Intermolecular Hydrogen Bonding Structural Dynamics in Ethylene Glycol by Femtosecond Nonlinear Infrared Spectroscopy

In this work, we examined the structural and -OH stretching vibrational dynamics of ethylene glycol (EG) solvated in acetonitrile (MeCN), acetone (AC), tetrahydrofuran (THF), and dimethylsulfoxide (DMSO) using steady-state linear infrared (IR) spectroscopy and ultrafast pump-probe IR spectroscopy. The results suggested that the frequency position, bandwidth, and vibrational relaxation of the -OH stretching vibration that participate in the formation of intermolecular hydrogen bonds (IHBs) were strongly influenced by the type of solvent. At least two types of IHBs were detected in the EG solution including clustered solute-solute IHBs and solute-solvent IHBs. Quantum chemical calculations predicted a similar solvent dependence of the -OH stretching vibrational frequency to that observed in the IR experiments.
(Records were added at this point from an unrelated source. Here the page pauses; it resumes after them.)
-- ==== Sys2Proof/Machine/RangeChecksum.lean ====
section
/-! DEFINITION. The six range commands (40_range_checksum.md R65 to R70). -/

namespace Sys2Proof.Machine

/-- `CRC16 len` (R65). -/
def execCrc16 (len : Nat) (s : State) : Host.Outcome State Fault Refusal :=
  s.unlessFault (s.rangeCheck len) (s.setCrc (crc16 (s.covered len) len))

/-- `LRC len` (R66). -/
def execLrc (len : Nat) (s : State) : Host.Outcome State Fault Refusal :=
  s.unlessFault (s.rangeCheck len) (s.setLrcResult (sum8 (s.covered len) len))

/-- `CRC16.APP len` (R67): `len` counts the covered bytes only; the CRC goes to `buf[len]`, `buf[len+1]`, low byte first. -/
def execCrc16App (len : Nat) (s : State) : Host.Outcome State Fault Refusal :=
  let c := crc16 (s.covered len) len
  s.unlessFault (s.rangeCheck (len + 2)) ((s.setCrc c).memWrite2 len c)

/-- `LRC.APP len` (R68): `len` counts the covered bytes only; the LRC goes to `buf[len]`. -/
def execLrcApp (len : Nat) (s : State) : Host.Outcome State Fault Refusal :=
  let v := sum8 (s.covered len) len
  s.unlessFault (s.rangeCheck (len + 1)) ((s.setLrcResult v).memWrite1 len (lrcOfSum v))

/-- `CRC16.CHK len` (R69): `len` counts the whole candidate, its CRC included. -/
def execCrc16Chk (len : Nat) (s : State) : Host.Outcome State Fault Refusal :=
  let c := crc16 (s.covered (len - 2)) (len - 2)
  s.unlessFault (s.candidateCheck 2 len) ((s.setCrc c).setMatched (crcMatches c (s.memRead2 (len - 2))))

/-- `LRC.CHK len` (R70): `len` counts the whole raw candidate, its LRC included. -/
def execLrcChk (len : Nat) (s : State) : Host.Outcome State Fault Refusal :=
  let v := sum8 (s.covered (len - 1)) (len - 1)
  s.unlessFault (s.candidateCheck 1 len)
    ((s.setLrcResult v).setMatched (lrcMatches (lrcOfSum v) (s.memRead1 (len - 1))))

end Sys2Proof.Machine
end

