/-- The instructions and device events of spec/opcode_table.json, one constructor each. -/
inductive Instr where
  -- control and class, 0x00–0x1F (Table 9-4)
  | nop
  | endClass
  | kend
  | bra (off : BitVec 25)
  | call (off : BitVec 25)
  | ret
  | switch (ra : Reg) (table : BitVec 11)
  | bu (k : Reg3) (c : BuCond) (off : BitVec 19)
  | bz (ra : Reg) (off : BitVec 18)
  | bnz (ra : Reg) (off : BitVec 18)
  | bspl (joinOff : BitVec 25) (k : Reg3) (inv : Bool) (off : BitVec 19)
  | join
  | allb
  | alle
  | wbase (n : BitVec 9)
  | vote (fn : VoteFn) (rd ra : Reg)
  | shfl (p : Pfx) (op : ShflOp) (all : Bool) (rd ra rb : Reg)
  | srd (rd : Reg) (ix : BitVec 11)
  | swr (ra : Reg) (ix : BitVec 11)
  | trap (code : BitVec 11)
  | brk (code : BitVec 11)
  | launch (rd ra : Reg)
  | kop (p : Pfx) (fn : KopFn) (rd ra rb : Reg)
  -- matrix, operand buffer, checks, locks (13_isa_matrix.md)
  | obRes (rd ra : Reg)
  | obRel (ra : Reg)
  | obSt (rd ra rb : Reg)
  | obLd (rd ra rb : Reg)
  | obStat (rd ra : Reg)
  | matZero (rd : Reg3)
  | matLoop (rd : Reg3) (ra rb : Reg)
  | matDrain (rd : Reg3) (ra rb : Reg)
  | matStat (rd : Reg) (ra : Reg3)
  | chkbLane (rd ra rb : Reg)
  | chkbScalar (rd ra rb : Reg)
  | tlkLock (rd ra rb : Reg)
  | tlkUnlk (ra : Reg)
  | pstd (rs ra : Reg) (off : BitVec 7) (la : La)
  -- scalar and system, 0x20–0x2F (Table 9-5)
  | salu (fn : AluFn) (rd ra rb : Reg)
  | scmp (fn : CmpFn) (rd ra rb : Reg)
  | saddi (x : Imx) (rd ra : Reg) (imm : BitVec 11)
  | sandi (x : Imx) (rd ra : Reg) (imm : BitVec 11)
  | sori (x : Imx) (rd ra : Reg) (imm : BitVec 11)
  | sshi (kind : ShiftKind) (rd ra : Reg) (n : BitVec 6)
  | slui (rd : Reg) (imm : BitVec 18)
  | smovv (rd ra : Reg) (lane : BitVec 10)
  | crd (rd : Reg) (below : Bool) (ix : BitVec 10)
  | cwr (ra : Reg) (below : Bool) (ix : BitVec 10)
  | tret
  | tlbFill (rd ra rb : Reg)
  | tlbInv (rd ra rb : Reg)
  | tlbInva (rd rb : Reg)
  | tlbShoot (rd ra rb : Reg)
  | tlbLook (rd ra rb : Reg)
  | sealAdmit (rd ra rb : Reg)
  | sealSeal (rd ra rb : Reg)
  | sealUnseal (rd ra : Reg)
  | ctxSave (rd ra rb : Reg)
  | ctxLoad (rd ra rb : Reg)
  | ctxPark (rd ra : Reg)
  | ctxResume (rd ra : Reg)
  | rightsGrant (rd ra rb : Reg)
  | rightsRevoke (rd ra rb : Reg)
  | rightsRoute (rd ra rb : Reg)
  | pldd (rd ra : Reg) (off : BitVec 7) (la : La)
  -- lane integer, 0x30–0x39 (Table 9-6)
  | valu (p : Pfx) (fn : AluFn) (rd ra rb : Reg)
  | valus (p : Pfx) (fn : AluFn) (rd ra rb : Reg)
  | vmad (p : Pfx) (fn : MadFn) (rd ra rb : Reg)
  | vcmp (p : Pfx) (fn : CmpFn) (kd : Reg3) (ra rb : Reg)
  | vcmps (p : Pfx) (fn : CmpFn) (kd : Reg3) (ra rb : Reg)
  | vun (p : Pfx) (fn : VunFn) (rd ra : Reg)
  | vsel (p : Pfx) (rd ra rb : Reg) (k : Reg3)
  | vaddi (x : Imx) (p : Pfx) (rd ra : Reg) (imm : BitVec 11)
  | vshi (p : Pfx) (kind : ShiftKind) (rd ra : Reg) (n : BitVec 5)
  | vpack (p : Pfx) (fn : PackFn) (rd ra rb : Reg)
  -- floating point, 0x40–0x4B (Table 9-7)
  | falu (p : Pfx) (fn : FaluFn) (rd ra rb : Reg)
  | falus (p : Pfx) (fn : FaluFn) (rd ra rb : Reg)
  | ffma (p : Pfx) (fn : FmaFn) (scalar : Bool) (rd ra rb : Reg)
  | fcmp (p : Pfx) (fn : FcmpFn) (kd : Reg3) (ra rb : Reg)
  | funit (p : Pfx) (fn : FunFn) (rd ra : Reg)
  | halu (p : Pfx) (bf : Bool) (fn : HaluFn) (rd ra rb : Reg)
  | hfma (p : Pfx) (bf wide : Bool) (rd ra rb : Reg)
  | cvt (p : Pfx) (fn : CvtFn) (rd ra rb : Reg)
  | cvt8Pack (p : Pfx) (e5 hi sat : Bool) (rd ra rb : Reg)
  | cvt8Unpack (p : Pfx) (e5 : Bool) (byte : BitVec 2) (rd ra : Reg)
  | expd (p : Pfx) (kind : ExpdKind) (hi : Bool) (rd ra rb : Reg)
  | redi (fn : RedFn) (rd ra : Reg)
  | redf (fn : RedfFn) (rd ra : Reg)
  -- memory, 0x50–0x7F (Table 9-8)
  | ldl (x : Imx) (p : Pfx) (wd : Width) (rd ra : Reg) (off : BitVec 7) (la : La)
  | stl (x : Imx) (p : Pfx) (wd : Width) (rs ra : Reg) (off : BitVec 7) (la : La)
  | ldi (p : Pfx) (wd : Width) (rd ra rb : Reg) (la : La)
  | sti (p : Pfx) (wd : Width) (rs ra rb : Reg) (la : La)
  | sld (x : Imx) (p : Pfx) (dbl : Bool) (rd ra : Reg) (off : BitVec 7) (la : La)
  | sst (x : Imx) (p : Pfx) (dbl : Bool) (rs ra : Reg) (off : BitVec 7) (la : La)
  | lds (x : Imx) (p : Pfx) (dbl : Bool) (rd ra : Reg) (off : BitVec 7) (la : La)
  | sts (x : Imx) (p : Pfx) (dbl : Bool) (rs ra : Reg) (off : BitVec 7) (la : La)
  | ldaq (x : Imx) (p : Pfx) (rd ra : Reg) (off : BitVec 7) (la : La)
  | strl (x : Imx) (p : Pfx) (rs ra : Reg) (off : BitVec 7) (la : La)
  | aadd (p : Pfx) (rd ra rb : Reg) (la : La)
  | amin (p : Pfx) (rd ra rb : Reg) (la : La)
  | amax (p : Pfx) (rd ra rb : Reg) (la : La)
  | aand (p : Pfx) (rd ra rb : Reg) (la : La)
  | aor (p : Pfx) (rd ra rb : Reg) (la : La)
  | axor (p : Pfx) (rd ra rb : Reg) (la : La)
  | axch (p : Pfx) (rd ra rb : Reg) (la : La)
  | acas (p : Pfx) (rd ra rb : Reg) (la : La)
  | afadd (p : Pfx) (rd ra rb : Reg) (la : La)
  | mredW (p : Pfx) (fn : RedFn) (ra rb : Reg) (la : La)
  | mredD (p : Pfx) (fn : RedFn) (ra rb : Reg) (la : La)
  | mredF (p : Pfx) (fn : RedfFn) (ra rb : Reg) (la : La)
  | rldsF (p : Pfx) (bf : Bool) (rd ra : Reg) (off : BitVec 6) (la : La)
  | rldsI (p : Pfx) (rd ra : Reg) (off : BitVec 6) (la : La)
  | fence (scope : BitVec 3) (kind : FenceKind)
  | wait (p : Pfx) (c : WaitCond) (ra rb : Reg)
  | bari (p : Pfx) (ra rb : Reg)
  | barv (p : Pfx) (ra rb : Reg)
  | barw (p : Pfx) (ra rb : Reg)
  | barx (p : Pfx) (ra rb : Reg)
  | barz (p : Pfx) (ra : Reg)
  | barp (p : Pfx) (rd ra : Reg)
  | cpyGs (rd ra rb : Reg)
  | cpySg (rd ra rb : Reg)
  | cpyGob (rd ra rb : Reg)
  | cpyGb (rd ra rb : Reg)
  | cpySob (rd ra rb : Reg)
  | cpyCas (rd ra rb : Reg)
  | cpyCag (rd ra rb : Reg)
  | cpySca (rd ra rb : Reg)
  | cpyGg (rd ra rb : Reg)
  | caLoa (rd ra : Reg)
  | caNode (rd ra : Reg)
  | caRef (ra : Reg)
  | caRel (ra : Reg)
  | caGet (rd ra : Reg)
  | caSwap (rd ra rb : Reg)
  | caStat (rd ra : Reg)
  | cld (p : Pfx) (rd ra rb : Reg) (la : La)
  | pref (p : Pfx) (count ra : Reg) (off : BitVec 7)
  -- device events (no encoding; rows 137–213 of the table)
  | loadValueReturn (cls acc : Nat) (lanes : Mask)
  | storePerformed (cls acc lane : Nat)
  | monitorAtomic (cls acc : Nat)
  | releaseQueueEntry (vmid store monitor : Nat)
  | copyEngineStart (op : Nat)
  | copyEngineComplete (op : Nat)
  | matLoopRun (core op : Nat)
  | matLoopComplete (core op : Nat)
  | matDrainRun (core op : Nat)
  | twinRendezvous (core op : Nat)
  | twinwaitExpiry (core op : Nat)
  | runnerSpawn (cls split acc : Nat)
  | handlerEntry (core level : Nat)
  | handlerTimeLimit (core level : Nat)
  | walkerStart (core : Nat)
  | logReplay (cls acc : Nat)
  | faultQueueAppend (q : QueueId)
  | fqdoneReplay (q : QueueId) (seq : Nat)
  | fqdoneForward (q : QueueId) (seq : Nat)
  | fqdoneKill (q : QueueId) (seq : Nat)
  | fqdoneAbort (q : QueueId) (seq : Nat)
  | fqconsWrite (q : QueueId) (value : Nat)
  | dlconsWrite (vmid value : Nat)
  | cadescInstall (vmid asid addr : Nat)
  | cadescFresh (vmid asid addr : Nat)
  | queueEnable (vmid queue : Nat)
  | queueDisable (vmid queue : Nat) (abort : Bool)
  | takeLaunchPacket (vmid : Nat)
  | fencePacket (vmid queue : Nat)
  | fenceWordWrite (vmid queue : Nat)
  | submitServiceRecord (vmid : Nat)
  | placeHouse (launch house unit_ : Nat)
  | formEnd (form : Nat)
  | launchComplete (launch : Nat)
  | deadlineExpiry (form : Nat)
  | energyWindowEnd (window package : Nat)
  | bandwidthRefill
  | bandwidthSet (vmid : Nat) (asid : Option Nat) (rate depth : Nat)
  | energyShareWrite (vmid : Option Nat) (value : Nat)
  | rotationWrite (core : Nat) (entry : Option Nat) (value : BitVec 64)
  | rotationPeriodBoundary (core : Nat)
  | sliceBoundary (core : Nat)
  | virtualTimeAdjust (vmid : Nat) (scale : Bool) (value : BitVec 64)
  | timerExpiry (vmid : Nat)
  | strictRetry (cls acc : Nat)
  | strictTimeout (cls acc : Nat)
  | registrarAdmission
  | unsealCompletion (handle : Nat)
  | cpWrite (m : CpMsg)
  | cpRead (m : CpMsg)
  | cpCwrite (m : CpMsg)
  | cpCread (m : CpMsg)
  | keysw (m : CpMsg)
  | oldKeyExpiry (stream : Nat)
  | peerRequest (r : PeerReq)
  | peerTimeout (cls acc : Nat)
  | replicaRequest (vmid setId offset size : Nat)
  | gatherResponse (cls acc count : Nat) (sums : List Word)
  | gatherTimeout (cls acc : Nat)
  | getCertificate (stream : Nat)
  | getMeasurements (stream index : Nat)
  | keyExchange (r : SessionReq)
  | keyUpdate (stream : Nat)
  | resetRequest (confidential : Bool)
  | powerOnReset
  | keyRekey (tag : Nat)
  | coreRestart (core : Nat)
  | errorSnapshot (vmid : Option Nat) (ix : Nat)
  | measurementExtend (slot pa : Nat)
  | memoryError (e : MemErr)
  | patrolScrub (pa : Nat) (err : Option MemErr)
  | thermalThrottle (temp : Nat)
  | thermalTrip (temp : Nat)
  | instructionFetch (cls split : Nat)
  | monitorContentOperation (req : Nat)
  | copyEngineFault (op : Nat) (why : EngineFault)
  | thermalRecovery (temp : Nat)
  deriving DecidableEq, Repr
Furthermore, we found that the IHB-involved -OH stretching mode in the case of solute-solvent clusters displayed the slowest population relaxation dynamics in the case of EG in MeCN. The relaxation became slightly faster in AC and even faster in THF. The fastest dynamics was observed in the case of EG in DMSO. However, in each solvent environment examined, the IHB-involved -OH stretching mode in the solute-solute cluster displayed the fastest population relaxation. The results obtained in this study provide further insights into different IHB structural dynamics in co-existing solute-solute and solute-solvent clusters.